(Saved data entries)
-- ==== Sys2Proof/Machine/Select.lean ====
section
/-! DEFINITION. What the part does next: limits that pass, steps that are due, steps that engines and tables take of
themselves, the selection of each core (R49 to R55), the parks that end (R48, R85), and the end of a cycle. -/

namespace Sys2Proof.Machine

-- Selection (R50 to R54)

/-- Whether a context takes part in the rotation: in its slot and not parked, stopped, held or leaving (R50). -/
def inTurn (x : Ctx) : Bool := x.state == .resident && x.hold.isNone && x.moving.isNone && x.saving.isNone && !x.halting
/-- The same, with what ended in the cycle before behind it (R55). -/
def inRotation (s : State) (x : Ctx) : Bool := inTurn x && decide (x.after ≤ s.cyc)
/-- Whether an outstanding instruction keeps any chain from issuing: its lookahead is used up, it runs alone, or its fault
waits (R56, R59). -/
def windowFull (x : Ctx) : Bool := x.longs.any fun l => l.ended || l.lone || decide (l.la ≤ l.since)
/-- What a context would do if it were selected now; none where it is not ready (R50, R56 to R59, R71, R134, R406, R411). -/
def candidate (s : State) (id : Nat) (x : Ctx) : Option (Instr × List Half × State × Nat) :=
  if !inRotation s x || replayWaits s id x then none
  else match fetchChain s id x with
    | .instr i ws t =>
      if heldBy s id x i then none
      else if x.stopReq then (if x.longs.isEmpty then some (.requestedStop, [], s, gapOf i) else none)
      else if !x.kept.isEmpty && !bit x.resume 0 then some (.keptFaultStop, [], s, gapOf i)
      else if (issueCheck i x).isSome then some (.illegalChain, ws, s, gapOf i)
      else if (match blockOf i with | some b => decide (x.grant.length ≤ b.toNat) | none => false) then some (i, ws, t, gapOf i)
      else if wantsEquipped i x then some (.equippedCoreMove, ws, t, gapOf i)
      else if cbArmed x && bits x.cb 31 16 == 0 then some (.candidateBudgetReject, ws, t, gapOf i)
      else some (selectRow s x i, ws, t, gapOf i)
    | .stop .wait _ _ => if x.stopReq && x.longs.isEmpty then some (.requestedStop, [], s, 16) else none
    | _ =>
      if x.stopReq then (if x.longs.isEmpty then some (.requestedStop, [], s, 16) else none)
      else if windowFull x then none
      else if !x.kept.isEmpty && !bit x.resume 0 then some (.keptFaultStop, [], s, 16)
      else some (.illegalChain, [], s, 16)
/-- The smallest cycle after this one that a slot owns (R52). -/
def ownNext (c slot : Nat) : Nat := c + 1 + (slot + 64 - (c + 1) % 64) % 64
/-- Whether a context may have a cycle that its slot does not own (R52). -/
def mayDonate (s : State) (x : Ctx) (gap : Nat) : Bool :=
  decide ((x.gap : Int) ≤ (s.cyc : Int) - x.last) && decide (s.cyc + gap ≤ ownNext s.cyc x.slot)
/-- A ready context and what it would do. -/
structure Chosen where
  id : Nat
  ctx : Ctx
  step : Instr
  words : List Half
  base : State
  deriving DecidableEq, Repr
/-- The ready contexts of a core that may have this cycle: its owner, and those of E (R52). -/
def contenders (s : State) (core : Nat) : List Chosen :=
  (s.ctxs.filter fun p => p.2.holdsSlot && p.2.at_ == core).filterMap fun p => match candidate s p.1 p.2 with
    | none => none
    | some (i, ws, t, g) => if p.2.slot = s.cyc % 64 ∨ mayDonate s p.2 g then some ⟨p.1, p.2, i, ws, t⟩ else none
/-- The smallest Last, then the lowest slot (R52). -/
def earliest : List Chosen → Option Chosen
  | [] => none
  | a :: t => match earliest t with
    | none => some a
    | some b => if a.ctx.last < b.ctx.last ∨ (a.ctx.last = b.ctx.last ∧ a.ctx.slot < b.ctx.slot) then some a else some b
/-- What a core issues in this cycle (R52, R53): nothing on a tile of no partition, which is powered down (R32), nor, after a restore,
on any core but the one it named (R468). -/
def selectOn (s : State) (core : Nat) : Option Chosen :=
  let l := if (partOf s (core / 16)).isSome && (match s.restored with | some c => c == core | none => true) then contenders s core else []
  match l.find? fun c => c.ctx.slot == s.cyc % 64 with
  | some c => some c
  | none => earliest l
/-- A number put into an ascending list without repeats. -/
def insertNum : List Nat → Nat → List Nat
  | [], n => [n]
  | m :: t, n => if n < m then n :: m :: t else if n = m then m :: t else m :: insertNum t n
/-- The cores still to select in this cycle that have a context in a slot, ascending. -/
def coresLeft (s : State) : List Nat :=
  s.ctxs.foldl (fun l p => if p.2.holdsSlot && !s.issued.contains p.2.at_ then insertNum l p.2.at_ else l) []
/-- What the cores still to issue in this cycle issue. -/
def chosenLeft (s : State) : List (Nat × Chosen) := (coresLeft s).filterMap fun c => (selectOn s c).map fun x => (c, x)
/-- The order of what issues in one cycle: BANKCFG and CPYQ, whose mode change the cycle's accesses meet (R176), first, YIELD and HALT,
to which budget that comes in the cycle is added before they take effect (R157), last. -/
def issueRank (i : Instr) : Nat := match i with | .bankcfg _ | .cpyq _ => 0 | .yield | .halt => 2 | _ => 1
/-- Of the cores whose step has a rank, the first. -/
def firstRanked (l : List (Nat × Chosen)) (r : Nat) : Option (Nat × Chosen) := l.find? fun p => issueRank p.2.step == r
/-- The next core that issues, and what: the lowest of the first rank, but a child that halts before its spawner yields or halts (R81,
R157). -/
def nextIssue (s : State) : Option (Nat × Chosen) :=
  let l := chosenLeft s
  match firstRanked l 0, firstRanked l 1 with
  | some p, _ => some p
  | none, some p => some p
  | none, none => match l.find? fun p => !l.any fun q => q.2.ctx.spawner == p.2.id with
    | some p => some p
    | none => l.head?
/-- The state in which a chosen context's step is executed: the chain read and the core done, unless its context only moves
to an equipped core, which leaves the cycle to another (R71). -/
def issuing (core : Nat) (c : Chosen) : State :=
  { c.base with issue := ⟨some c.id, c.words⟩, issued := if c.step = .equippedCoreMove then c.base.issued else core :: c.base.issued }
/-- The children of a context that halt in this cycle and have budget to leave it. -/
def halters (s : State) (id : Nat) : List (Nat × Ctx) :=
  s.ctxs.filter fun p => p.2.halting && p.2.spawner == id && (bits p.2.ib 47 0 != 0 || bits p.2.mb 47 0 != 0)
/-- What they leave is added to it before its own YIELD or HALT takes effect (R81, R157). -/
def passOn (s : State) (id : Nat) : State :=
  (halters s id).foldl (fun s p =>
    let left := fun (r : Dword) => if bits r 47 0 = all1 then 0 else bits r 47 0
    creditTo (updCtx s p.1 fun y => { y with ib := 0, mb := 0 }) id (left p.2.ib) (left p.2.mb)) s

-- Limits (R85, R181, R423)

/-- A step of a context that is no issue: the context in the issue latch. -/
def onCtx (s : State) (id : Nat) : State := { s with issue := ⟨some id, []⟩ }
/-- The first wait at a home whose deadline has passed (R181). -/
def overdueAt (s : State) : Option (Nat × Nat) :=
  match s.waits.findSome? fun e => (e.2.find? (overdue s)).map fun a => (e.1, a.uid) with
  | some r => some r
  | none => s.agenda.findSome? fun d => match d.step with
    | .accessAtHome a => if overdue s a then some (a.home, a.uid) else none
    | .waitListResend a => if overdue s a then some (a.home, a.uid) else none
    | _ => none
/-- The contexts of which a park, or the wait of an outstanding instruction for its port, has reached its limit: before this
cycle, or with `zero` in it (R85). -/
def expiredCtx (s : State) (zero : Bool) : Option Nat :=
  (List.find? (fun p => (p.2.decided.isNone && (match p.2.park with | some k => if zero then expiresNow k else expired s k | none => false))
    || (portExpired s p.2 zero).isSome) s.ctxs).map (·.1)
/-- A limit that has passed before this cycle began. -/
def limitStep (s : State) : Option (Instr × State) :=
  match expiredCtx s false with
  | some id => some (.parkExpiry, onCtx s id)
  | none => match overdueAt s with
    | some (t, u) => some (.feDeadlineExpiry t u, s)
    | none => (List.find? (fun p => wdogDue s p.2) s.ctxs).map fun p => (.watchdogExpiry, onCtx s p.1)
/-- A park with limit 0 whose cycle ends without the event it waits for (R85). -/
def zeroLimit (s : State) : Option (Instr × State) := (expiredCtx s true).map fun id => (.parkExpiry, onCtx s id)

- _Exercise instructions_: Wherever the word "onCtx" occurs in the data above, copy the line it sits in.

- _Answer_:
def onCtx (s : State) (id : Nat) : State := { s with issue := ⟨some id, []⟩ }
  | some id => some (.parkExpiry, onCtx s id)
    | none => (List.find? (fun p => wdogDue s p.2) s.ctxs).map fun p => (.watchdogExpiry, onCtx s p.1)
def zeroLimit (s : State) : Option (Instr × State) := (expiredCtx s true).map fun id => (.parkExpiry, onCtx s id)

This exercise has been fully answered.